§ TASK DESCRIPTION:
Only one stretch of the data is wanted: the line containing "def Ctx.setBarrier (C", the line containing "continuations (R193). -/", and every line between them, copied exactly.

§ Stored data entries:
━━━

structure GenWait where
  src : EId
  frond : Bool
  q : BitVec 4
  sheet : Nat
  gen : Nat
  deriving DecidableEq, Repr

/-! ### Streams (R309–R343) -/

inductive Phase where
  | closed | opening | idle | step | committing | truncating | refeed
  deriving DecidableEq, Repr

inductive StreamEventKind where
  | frame (stamp : Nat) (play : Bool) (toks : List (BitVec 32))
  | violation (u : Nat)
  deriving DecidableEq, Repr

structure StreamEvent where
  seq : Nat
  kind : StreamEventKind
  deriving DecidableEq, Repr

/-- A stream template (R72). -/
structure Template where
  sheet : Nat
  kve : Nat
  kvn : Nat
  stateCell : Nat
  cke : Nat
  ckn : Nat
  kint : Nat
  ring : Nat
  fq : Nat
  deriving DecidableEq, Repr

structure MaskArm where
  sheet : Nat
  cell : Nat
  gen : Nat
  deadline : Word
  deriving DecidableEq, Repr

/-- The provisional record: start v, count n, and whether the provisional step has committed (R322, R323). -/
structure Provisional where
  v : Nat
  n : Nat
  committed : Bool
  found : Bool              -- a violation was found and its event queued
  mask : MaskArm
  deriving DecidableEq, Repr

/-- A truncation in flight (R317). -/
structure Truncation where
  s : Nat
  toks : List (BitVec 32)
  cause : Nat
  slot : Nat
  ck : Nat
  disc : Bool
  deriving DecidableEq, Repr

structure Stream where
  ctx : Nat
  tmpl : Template
  owner : EId
  q : BitVec 4
  base : Nat                          -- ring base IOVA
  g : Nat
  p : Nat
  f : Nat
  c : Nat
  r : Nat
  seq : Nat
  cgen : Nat
  phase : Phase
  ck : Tbl Nat                        -- valid checkpoint slots, with CKPOS
  ckPend : Tbl Nat                    -- slots whose copy is not yet committed
  queue : List StreamEvent
  mask : Option MaskArm
  prov : Option Provisional
  stepMode : Nat                      -- mode of the open step
  posted : List (BitVec 32)           -- tokens of the committing step
  fed : Nat                           -- count of the committing refeed chunk
  isFeed : Bool
  kept : List (BitVec 32)             -- withheld tokens of [c, g)
  trunc : Option Truncation
  w : Nat                             -- ring write index
  ovf : Bool
  deriving DecidableEq, Repr

/-! ### Fronds (R346–R364) -/

structure Frond where
  leader : EId
  scope : Nat
  origin : EId
  w : Nat
  h : Nat
  composed : Bool                     -- false: joining, or releasing
  releasing : Bool                    -- from the acceptance of a RELEASE until every member has resumed selection (R364)
  restart : Option Act                -- an activation that a fence interrupted and that is to start again (R359)
  binding : Word                      -- the binding word of COMPOSE
  regs : Vector Word 32               -- w0–w31 for the first activation
  starts : Nat                        -- 0 no activation has started, 1 the first is the latest, 2 a later one is
  chans : Vector Chan 16
  lastStart : Tbl Nat
  deriving DecidableEq, Repr

/-! ### Contexts (R21, R366–R398, R404–R418) -/

structure Ring where
  base : Nat
  log2n : Nat
  en : Bool
  w : Nat
  deriving DecidableEq, Repr
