/-- The pieces of an access of n bytes at an address (R155). -/
def partsOf (s : State) (e : EId) (d : Need) (a : Word) (n : Nat) : List Part :=
  if d.piece = 0 then splitAccess (splitBase s e a) n (atomOf a)
  else (List.range (n / d.piece)).map (fun i => part (i * d.piece) d.piece)

/-- The checks of R158 on n bytes at an address, in their order; the pieces of an access that passes them. An alignment fault reports the
size of what must be aligned: of an atomic, LD.acq and ST.rel the whole access (log 23). -/
def plan (s : State) (e : EId) (d : Need) (a : Word) (n : Nat) : Except Flt (List Piece) :=
  match resolvePieces s e d a (partsOf s e d a n) with
  | .error f => .error f
  | .ok ps =>
    let unit := if d.align ≠ 0 then d.align else if d.piece = 0 then n else d.piece
    if (d.natural = true ∨ d.align ≠ 0) ∧ a.toNat % unit ≠ 0 then
      .error { code := 0x11, faddr := a, extra := MemX.word { size := unit, write := d.write, ptag := ptagOf a } }
    else match checkPieces s e d a ps with
    | some f => .error f
    | none => .ok ps

/-- The TLB after the translations of an access. -/
def notePieces (s : State) (e : EId) (ps : List Piece) : State :=
  ps.foldl (fun s p => match p.place with | .dev va => noteXlate s e va | _ => s) s

/-- The TLB after an access that a check of R158 stopped: a tag or page check has translated its pieces. -/
def noteStopped (s : State) (e : EId) (d : Need) (a : Word) (n : Nat) (f : Flt) : State :=
  if f.code = 0x12 ∨ f.code = 0x16 then
    match resolvePieces s e d a (partsOf s e d a n) with
    | .ok ps => notePieces s e ps
    | .error _ => s
  else s

/-! ### Performing pieces (R157, R158, R160) -/

/-- Bytes protected together by ECC at a key: a scratchpad doubleword, an HBM granule (R157, log 12). -/
def eccUnit (key : Nat) : Nat := if key < 2 ^ 60 then 8 else 32

/-- Is host memory at this key, which the package's ECC does not protect? -/
def isHostKey (key : Nat) : Bool := decide (2 ^ 70 ≤ key)

/-- The marks of uncorrectable errors in n bytes at a key. -/
def poisonIn (s : State) (key n : Nat) : Option Nat :=
  if isHostKey key then none
  else s.poison.find? (fun k => decide (k < key + n) && decide (key < k + eccUnit key))

/-- The fault that stops a piece when it is performed; `done` pieces were performed before it. -/
def stopFault (p : Piece) (wr : Bool) (done : Nat) (code cause : Nat) (addr : Word) : Flt :=
  { code := code, faddr := addr,
    extra := MemX.word { size := p.whole, write := wr, ptag := ptagOf p.addr, cause := cause, progress := done } }

/-- Address of the unit that holds an uncorrectable error at key k, met by a piece: in HBM that of its 32-byte granule (log 12). -/
def unitAddr (p : Piece) (key k : Nat) : Word := if k ≤ key then p.addr - BitVec.ofNat 64 (key - k) else p.addr + BitVec.ofNat 64 (k - key)

/-- Perform the load pieces in ascending order. -/
def readPieces (s : State) (ps : List Piece) (done : Nat) : Except Flt (List Byte) :=
  match ps with
  | [] => .ok []
  | p :: ps =>
    match p.key with
    | .error (code, cause) => .error (stopFault p false done code cause p.addr)
    | .ok key =>
      match poisonIn s key p.size with
      | some k => .error (stopFault p false done 0x18 0 (unitAddr p key k))
      | none =>
        match readPieces s ps (done + p.count) with
        | .error f => .error f
        | .ok bs => .ok (memRead s.mem key p.size ++ bs)

/-- The errors that a store of n bytes at a key clears: those of units it writes wholly (R157). -/
def clearPoison (s : State) (key n : Nat) : State :=
  if isHostKey key then s
  else { s with poison := s.poison.filter (fun k => !(decide (key ≤ k) && decide (k + eccUnit key ≤ key + n))) }

/-- Do the HBM controllers bar a write of n bytes at a key: do they lie in the allotment of a context whose key is not the one
that the writer carries (R419)? A barred write is not performed (log 64). -/
def State.barred (s : State) (k : Word) (key n : Nat) : Bool :=
  decide (2 ^ 60 ≤ key) && decide (key < 2 ^ 61) && s.ctxs.any (fun p =>
    p.2.key != k && decide (2 ^ 60 + p.2.allotBase < key + n) && decide (key < 2 ^ 60 + p.2.allotBase + p.2.allotSize))

/-- The key that an element's writes carry: its context's (R405, R419). -/
def State.keyOf (s : State) (e : EId) : Word := match s.ctxAt e with | some C => C.key | none => 0

/-- The bytes of a store piece of the executing element reach memory; those of another element's scratchpad may be code that it
runs (R28). -/
def State.putPiece (s : State) (pl : Place) (key : Nat) (bs : List Byte) : State :=
  let t := match pl with
    | .own p => s.dropOlds s.cur p bs.length
    | .raw t o => s.noteStore s.cur t o bs.length
    | _ => s
  { t with mem := memWrite s.mem key bs }

/-- What stops a store piece of the executing element: its key's code, or an error in a unit that it writes only in part (R157). -/
def Piece.blocked (p : Piece) (s : State) (done : Nat) : Option Flt :=
  match p.key with
  | .error (code, cause) => some (stopFault p true done code cause p.addr)
  | .ok key =>
    if s.barred (s.keyOf s.cur) key p.size then none
    else (poisonIn (clearPoison s key p.size) key p.size).map (fun k => stopFault p true done 0x18 0 (unitAddr p key k))

/-- The bytes of a store piece are written, unless the HBM controllers bar them (R419). -/
def Piece.write (p : Piece) (s : State) (bs : List Byte) : State :=
  match p.key with
  | .error _ => s
  | .ok key => if s.barred (s.keyOf s.cur) key p.size then s else (clearPoison s key p.size).putPiece p.place key bs
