-- ==== Sys2Proof/Machine/Atomics.lean ====
section
/-!
DEFINITION. Atomics, fences, barriers and scopes: majors 0x08 and 0x09 (R187–R196) and their events.
-/
namespace Sys2Proof.Machine

/-! ### Atomics (R188–R190, R196) -/

/-- new := op(old, b) (R188). -/
def amoNew (o : BitVec 3) (old b : Word) : Word :=
  match o.toNat with
  | 0 => b
  | 1 => old + b
  | 2 => old &&& b
  | 3 => old ||| b
  | 4 => old ^^^ b
  | 5 => minWord false old b
  | 6 => maxWord false old b
  | _ => if b.toNat ≤ old.toNat then old - b else 0

/-- The checks of an atomic on one aligned doubleword. -/
def atomicNeed (aps : List Nat) : Need := { aps := aps, rd := true, wr := true, natural := true }

def atomicAps (e : EId) (host : Bool) : List Nat := if isMemCore e then (if host then [0, 8, 9] else [0, 8]) else [0, 1]

/-- The WRITE bit in the extra word of a fault that stops an atomic as it is performed. -/
def Flt.writing (f : Flt) : Flt := { f with extra := f.extra ||| 8 }

/-- One atomic of the executing element: the old doubleword into d, and the new value, if any, written at one point. -/
def atomic (s : State) (A : Act) (aps : List Nat) (d : Reg) (a : Word) (z : BitVec 2) (new : Word → Option Word) :
    Host.Outcome State Fault Refusal :=
  match plan s s.cur (atomicNeed aps) a 8 with
  | .error f => finish (noteStopped s s.cur (atomicNeed aps) a 8 f, some f)
  | .ok ps =>
    if hasRel z && !(s.postedOf s.cur).isEmpty then stall s
    else match readPieces s ps 0 with
    | .error f => finish (notePieces s s.cur ps, some f.writing)
    | .ok old =>
      let A1 := A.setReg d (leWord old)
      match new (leWord old) with
      | none => retire (notePieces s s.cur ps) A1 4
      | some x =>
        let bs := wordBytes x
        match writePieces s ps bs 0 with
        | (t, some f) => finish (notePieces t s.cur ps, some f)
        | (t, none) => retire (notePieces t s.cur ps) { A1 with digest := foldPieces s s.cur A.digest ps bs } 4

def execAmo (d : Reg) (o : BitVec 3) (a b : Reg) (z : BitVec 2) (s : State) : Host.Outcome State Fault Refusal :=
  withAct s (fun A =>
    atomic s A (atomicAps s.cur (decide (o.toNat ≤ 1))) d (A.reg a) z (fun old => some (amoNew o old (A.reg b))))

def execCas (d a b : Reg) (z : BitVec 2) (s : State) : Host.Outcome State Fault Refusal :=
  withAct s (fun A =>
    atomic s A (atomicAps s.cur true) d (A.reg a) z (fun old => if old = A.reg d then some (A.reg b) else none))

/-- The remote-atomic descriptor (R190). -/
def ramoDescOk (x : Word) : Bool := decide (fld x 63 7 = 0) && decide (fld x 5 4 ≠ 3)

/-- A posted atomic: descriptor, checks, allowance, issue, and with an acquire the wait for its application (R190). -/
def postAtomic (s : State) (A : Act) (d a : Reg) (z : BitVec 2) (body : Word → Nat → Word → Body) (folded : Word) :
    Host.Outcome State Fault Refusal :=
  match (s.elem s.cur).issued with
  | some k =>
    if (s.flight k).isSome then stall s
    else retire (s.updElem s.cur (fun E => { E with issued := none })) A 4
  | none =>
    let x := A.reg d
    let addr := A.reg a
    if !ramoDescOk x then faultNow s 0x19 0 x
    else match remoteAt s s.cur addr 8 true false with
    | .error f => finish (s, some f)
    | .ok pl =>
      if (s.elem s.cur).avail < 1 then retire s (A.setReg d 1) 4
      else
        let (t, o) := rawOf s s.cur pl
        let x1 := x ||| (if hasRel z then bitsAt 1 62 else 0)
        let k := s.nextId
        let s1 := (s.takeUnit 1).inject s.ctxNo s.cur (some t) (body addr o x1)
        let A1 := { A with digest := foldPlace s s.cur A.digest pl (wordBytes folded) }.setReg d 0
        if hasAcq z then stall ((s1.setAct A1).updElem s.cur (fun E => { E with issued := some k }))
        else retire s1 A1 4

def execRamo (d : Reg) (o : BitVec 3) (a b : Reg) (z : BitVec 2) (s : State) : Host.Outcome State Fault Refusal :=
  withAct s (fun A => postAtomic s A d a z (fun addr off x => .ramo addr off o (A.reg b) x) (A.reg b))

def execRcas (d a b : Reg) (z : BitVec 2) (s : State) : Host.Outcome State Fault Refusal :=
  withAct s (fun A => postAtomic s A d a z (fun addr off x => .rcas addr off (A.reg b) (A.reg (b + 1)) x) (A.reg (b + 1)))

/-- A posted atomic has been applied at element t: its notification, or else the unit of allowance, goes out. The target that DEST 1
names is the frond where a frond addressed itself (R190, R352). -/
def State.notify (s : State) (f : Flight) (t : EId) (x : Word) (some1 : Bool) (ws : List Word) : State :=
  let mode := fld x 5 4
  if mode = 2 ∨ (mode = 1 ∧ some1 = true) then
    s.deviceSend f.ctx (unitOf t) (if x.getLsbD 6 && !f.body.toItself then t else f.src) (fld x 3 0) ws (some f.src)
  else s.giveBack f (some f.src)

/-- The aperture-2 form of a raw doubleword (R190). -/
def absWord (t : EId) (o : Nat) : Word := bitsAt 2 60 ||| bitsAt t 32 ||| bitsAt o 0

/-- REMOTE_ATOMIC: RAMO k is applied at its target, or refused with a notice (R190). -/
def execRemoteAtomic (k : Nat) (s : State) : Host.Outcome State Fault Refusal :=
  arrival s k (fun f =>
    match f.body, f.dst with
    | .ramo addr o op b x, some t =>
      match postedRefusal s t o 0 with
      | some r => s.refusePosted f [addr, postedIn2 r (8 + op.toNat) 13, b]
      | none =>
        let old := leWord (memRead s.mem (scratchKey t o) 8)
        let new := amoNew op old b
        ((s.land f).rawWrite f.src t o (wordBytes new)).notify f t x (decide (new = 0) && decide (old ≠ 0))
          [4, absWord t o, old, new, BitVec.ofNat 64 (f.src % 65536), b]
    | _, _ => s)

/-- REMOTE_CAS: RCAS k is applied at its target, or refused with a notice (R196). -/
def execRemoteCas (k : Nat) (s : State) : Host.Outcome State Fault Refusal :=
  arrival s k (fun f =>
    match f.body, f.dst with
    | .rcas addr o want new x, some t =>
      match postedRefusal s t o 0 with
      | some r => s.refusePosted f [addr, postedIn2 r 7 14, want, new]
      | none =>
        let old := leWord (memRead s.mem (scratchKey t o) 8)
        let hit := decide (old = want)
        let s1 := s.land f
        let s2 := if hit then s1.rawWrite f.src t o (wordBytes new) else s1
        s2.notify f t x hit
          [5, absWord t o, old, if hit then new else old, BitVec.ofNat 64 (f.src % 65536 + (if hit then 65536 else 0)), want]
    | _, _ => s)

/-! ### Ordered loads and stores (R195) -/

def execLdAcq (d a : Reg) (z : BitVec 2) (s : State) : Host.Outcome State Fault Refusal :=
  withAct s (fun A => loadTo s A { aps := apsLoad s.cur, rd := true, natural := true } (A.reg a) (sizeOf2 z) d zextTo 4)

def execStRel (d a : Reg) (z : BitVec 2) (s : State) : Host.Outcome State Fault Refusal :=
  withAct s (fun A =>
    let need : Need := { aps := apsLoad s.cur, wr := true, natural := true }
    match plan s s.cur need (A.reg a) (sizeOf2 z) with
    | .error f => finish (noteStopped s s.cur need (A.reg a) (sizeOf2 z) f, some f)
    | .ok _ =>
      if !(s.postedOf s.cur).isEmpty then stall s
      else storeFrom s A need (A.reg a) (sizeOf2 z) (A.reg d) 4)

/-! ### FENCE (R192) -/

/-- The members of a scope as an element uses it. -/
def State.members (s : State) (e : EId) (sc : Nat) : List EId :=
  match s.ctxAt e with
  | some C => C.scopeMembers e sc
  | none => []

/-- The posted writes of an element to members of a scope that are in flight: FENCE stalls for them. -/
def State.fenceHolds (s : State) (e : EId) (sc : Nat) : Bool :=
  let ms := s.members e sc
  (s.postedOf e).any (fun f => f.dst.any ms.contains || (f.body.toItself && ms.contains e))

/-- The mark that FENCE leaves: the element's messages in flight that its later messages to the scope wait for. -/
def State.addMark (s : State) (e : EId) (sc : Nat) : State :=
  let ms := s.members e sc
  let ids := (s.fabric.filter (fun f => f.src == e && f.toMember ms (sc == 3))).map (·.id)
  if ids.isEmpty then s
  else s.updElem e (fun E => { E with
    fences := { members := ms, all := sc == 3, ids := ids } :: E.fences.filter (fun m => m.ids.any (fun i => (s.flight i).isSome)) })

def execFence (b : Reg) (s : State) : Host.Outcome State Fault Refusal :=
  withAct s (fun A =>
    if s.fenceHolds s.cur b.toNat then stall s
    else retire (s.addMark s.cur b.toNat) A 4)

/-! ### Barriers (R193) -/

/-- The checks of BAR: the descriptor as YIELD checks kind NOW, then the scope. -/
def barFault (s : State) (A : Act) (desc : Word) (sc : Nat) : Option Flt :=
  let c := s.chan s.cur A.frond (descQ desc)
  if !descOk desc || descKind desc != 0 || c.bind.isNone then
    some { code := 0x07, faddr := BitVec.ofNat 64 sc, extra := desc }
  else if c.cont.isSome then some { code := 0x06, faddr := 0, extra := desc }
  else if (s.members s.cur sc).isEmpty then some { code := 0x19, faddr := 0, extra := BitVec.ofNat 64 sc }
  else none

/-- Where the barrier state of a scope entry is held for an element: an arrival travels there. -/
def barrierDst (e : EId) (sc : Nat) : EId :=
  match sc with
  | 0 => e
  | 1 => enginePort (eDie e)
  | 2 => enginePort (eDie e)
  | _ => enginePort 0

/-- Which instance of an entry's barrier state an element uses. -/
def barrierPlace (e : EId) (sc : Nat) : Nat :=
  match sc with
  | 0 => e
  | 1 => if isCore e then sorusOf e else 65536 + e
  | 2 => eDie e
  | _ => 0

def execBar (a b : Reg) (s : State) : Host.Outcome State Fault Refusal :=
  withAct s (fun A =>
    let desc := A.reg a
    let sc := b.toNat
    match barFault s A desc sc with
    | some f => finish (s, some f)
    | none =>
      let s1 := armSlot s A (descQ desc) (descEntry desc) .barrier
      let s2 := s1.inject s.ctxNo s.cur (some (barrierDst s.cur sc)) (.barrier sc A.frond (BitVec.ofNat 4 (descQ desc)))
      .next (s2.endAct s.cur A))

/-- The state of a barrier instance; fresh when it has no entry. -/
def Ctx.barrier (C : Ctx) (sc place : Nat) : Barrier :=
  (C.barriers.find? (fun b => b.scope == sc && b.place == place)).getD
    { scope := sc, place := place, episode := 0, counts := [], waiting := [] }

def Ctx.setBarrier (C : Ctx) (b : Barrier) : Ctx :=
  { C with barriers := b :: C.barriers.filter (fun x => !(x.scope == b.scope && x.place == b.place)) }

/-- Count an arrival: the episode completes when every member's count has passed it. -/
def Barrier.arrive (b : Barrier) (ms : List EId) (e : EId) (fr : Bool) (q : BitVec 4) : Barrier :=
  let k := (tget b.counts e).getD 0 + 1
  let b1 := { b with counts := tset b.counts e k, waiting := b.waiting ++ [(e, fr, q, k)] }
  if ms.all (fun m => decide (b1.episode < (tget b1.counts m).getD 0)) then { b1 with episode := b1.episode + 1 } else b1

/-- BARRIER_ARRIVAL: arrival k is counted; a completed episode fires its continuations (R193). -/
def execBarrierArrival (k : Nat) (s : State) : Host.Outcome State Fault Refusal :=
  arrival s k (fun f =>
    match f.body, tget s.ctxs f.ctx with
    | .barrier sc fr q, some C =>
      let ms := C.scopeMembers f.src sc
      let b := (C.barrier sc (barrierPlace f.src sc)).arrive ms f.src fr q
      let due := b.waiting.filter (fun w => w.2.2.2 ≤ b.episode)
      let b1 := { b with waiting := b.waiting.filter (fun w => b.episode < w.2.2.2) }
      let s1 := (s.land f).updCtx f.ctx (fun C => C.setBarrier b1)
      due.foldl (fun s w => s.fire f.ctx (barrierDst f.src sc) w.1 w.2.1 w.2.2.1.toNat
        [BitVec.ofNat 64 w.2.2.2, BitVec.ofNat 64 sc, BitVec.ofNat 64 ms.length]) s1
    | _, _ => s)

/-! ### Scope entries (R69, R187, R194) -/

/-- The rectangle in a 32-bit word (R69). -/
def rectOf (x : Nat) : Rect :=
  { die := x % 2, x0 := x / 2 % 128, y0 := x / 2 ^ 8 % 64, w := x / 2 ^ 14 % 128, h := x / 2 ^ 21 % 64 }

def Rect.word (r : Rect) : Nat := r.die + r.x0 * 2 + r.y0 * 2 ^ 8 + r.w * 2 ^ 14 + r.h * 2 ^ 21

/-- The 32-bit words 1–5 of an entry of 24 bytes. -/
def entryWord (bs : List Byte) (j : Nat) : Nat := leNat ((bs.drop (4 * j)).take 4)

/-- A rectangle that an entry may hold: not empty, within the cores of the die, its reserved bits zero. -/
def rectOk (x : Nat) : Bool :=
  let r := rectOf x
  decide (x / 2 ^ 27 = 0) && decide (1 ≤ r.w) && decide (1 ≤ r.h) && decide (r.x0 + r.w ≤ 64) && decide (r.y0 + r.h ≤ 32)

/-- The reserved bits, rectangles and INDEX of a scope entry's 24 bytes are valid (R69). -/
def scopeOk (bs : List Byte) : Bool :=
  let h := entryWord bs 0
  let n := h / 64 % 4 + 1
  decide (4 ≤ h % 32) && decide (h / 256 = 0) && decide (entryWord bs 5 = 0) &&
  (List.range 4).all (fun j => if j < n then rectOk (entryWord bs (1 + j)) else decide (entryWord bs (1 + j) = 0))

def scopeIndex (bs : List Byte) : Nat := entryWord bs 0 % 32

def scopeOf (bs : List Byte) : Scope :=
  let h := entryWord bs 0
  { mem := h / 32 % 2 == 1, rects := (List.range (h / 64 % 4 + 1)).map (fun j => rectOf (entryWord bs (1 + j))) }

/-- Does every rectangle cover elements of the partition only? -/
def Ctx.coversOwn (C : Ctx) (S : Scope) : Bool := S.rects.all (fun r => r.elems.all (fun e => isCore e && C.owns e))

/-- Has the entry a barrier episode with some arrivals but not all? -/
def Ctx.episodeOpen (C : Ctx) (sc : Nat) : Bool :=
  C.barriers.any (fun b => b.scope == sc && b.counts.any (fun p => decide (b.episode < p.2)))

/-- Write an entry of a context's scope table; its episode counts restart (R193, R194). -/
def Ctx.setScope (C : Ctx) (i : Nat) (S : Scope) : Ctx :=
  { C with scopes := tset C.scopes i S, barriers := C.barriers.filter (fun b => b.scope != i) }

/-- SCW. Its 24 bytes are one access, split as R155 splits any. -/
def execScw (a : Reg) (s : State) : Host.Outcome State Fault Refusal :=
  withAct s (fun A =>
    if !s.isSup then faultNow s 0x03 0 (insnExtra (.scw a) 0)
    else match loadBytes s { aps := [0], rd := true, align := 8 } (A.reg a) 24 with
    | (t, .error f) => finish (t, some f)
    | (t, .ok bs) =>
      match t.ctxAt s.cur with
      | none => faultNow s 0x19 0 (leWord (bs.take 4))
      | some C =>
        let S := scopeOf bs
        let i := scopeIndex bs
        if scopeOk bs && C.coversOwn S && !C.episodeOpen i then retire (t.updCtx s.ctxNo (fun C => C.setScope i S)) A 4
        else finish (t, some { code := 0x19, faddr := 0, extra := leWord (bs.take 4) }))

/-- Doubleword w of scope entry i as SCR reads it: fixed and empty entries hold only INDEX. -/
def Ctx.scopeWord (C : Ctx) (i w : Nat) : Word :=
  match (if i < 4 then none else tget C.scopes i) with
  | none => if w = 0 then BitVec.ofNat 64 i else 0
  | some S =>
    let h := i + (if S.mem then 32 else 0) + (S.rects.length - 1) * 64
    let ws := h :: S.rects.map Rect.word
    BitVec.ofNat 64 (ws.getD (2 * w) 0 + ws.getD (2 * w + 1) 0 * 2 ^ 32)

def execScr (d a b : Reg) (s : State) : Host.Outcome State Fault Refusal :=
  withAct s (fun A =>
    let x := A.reg a
    let w := A.reg b
    if fld x 63 5 ≠ 0 then faultNow s 0x19 0 x
    else if 2 < w.toNat then faultNow s 0x19 0 w
    else
      let v := match s.ctxAt s.cur with | some C => C.scopeWord x.toNat w.toNat | none => 0
      retire s (A.setReg d v) 4)

end Sys2Proof.Machine
end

━━━

§ TASK SOLUTION:
def Ctx.setBarrier (C : Ctx) (b : Barrier) : Ctx :=
  { C with barriers := b :: C.barriers.filter (fun x => !(x.scope == b.scope && x.place == b.place)) }

/-- Count an arrival: the episode completes when every member's count has passed it. -/
def Barrier.arrive (b : Barrier) (ms : List EId) (e : EId) (fr : Bool) (q : BitVec 4) : Barrier :=
  let k := (tget b.counts e).getD 0 + 1
  let b1 := { b with counts := tset b.counts e k, waiting := b.waiting ++ [(e, fr, q, k)] }
  if ms.all (fun m => decide (b1.episode < (tget b1.counts m).getD 0)) then { b1 with episode := b1.episode + 1 } else b1

/-- BARRIER_ARRIVAL: arrival k is counted; a completed episode fires its continuations (R193). -/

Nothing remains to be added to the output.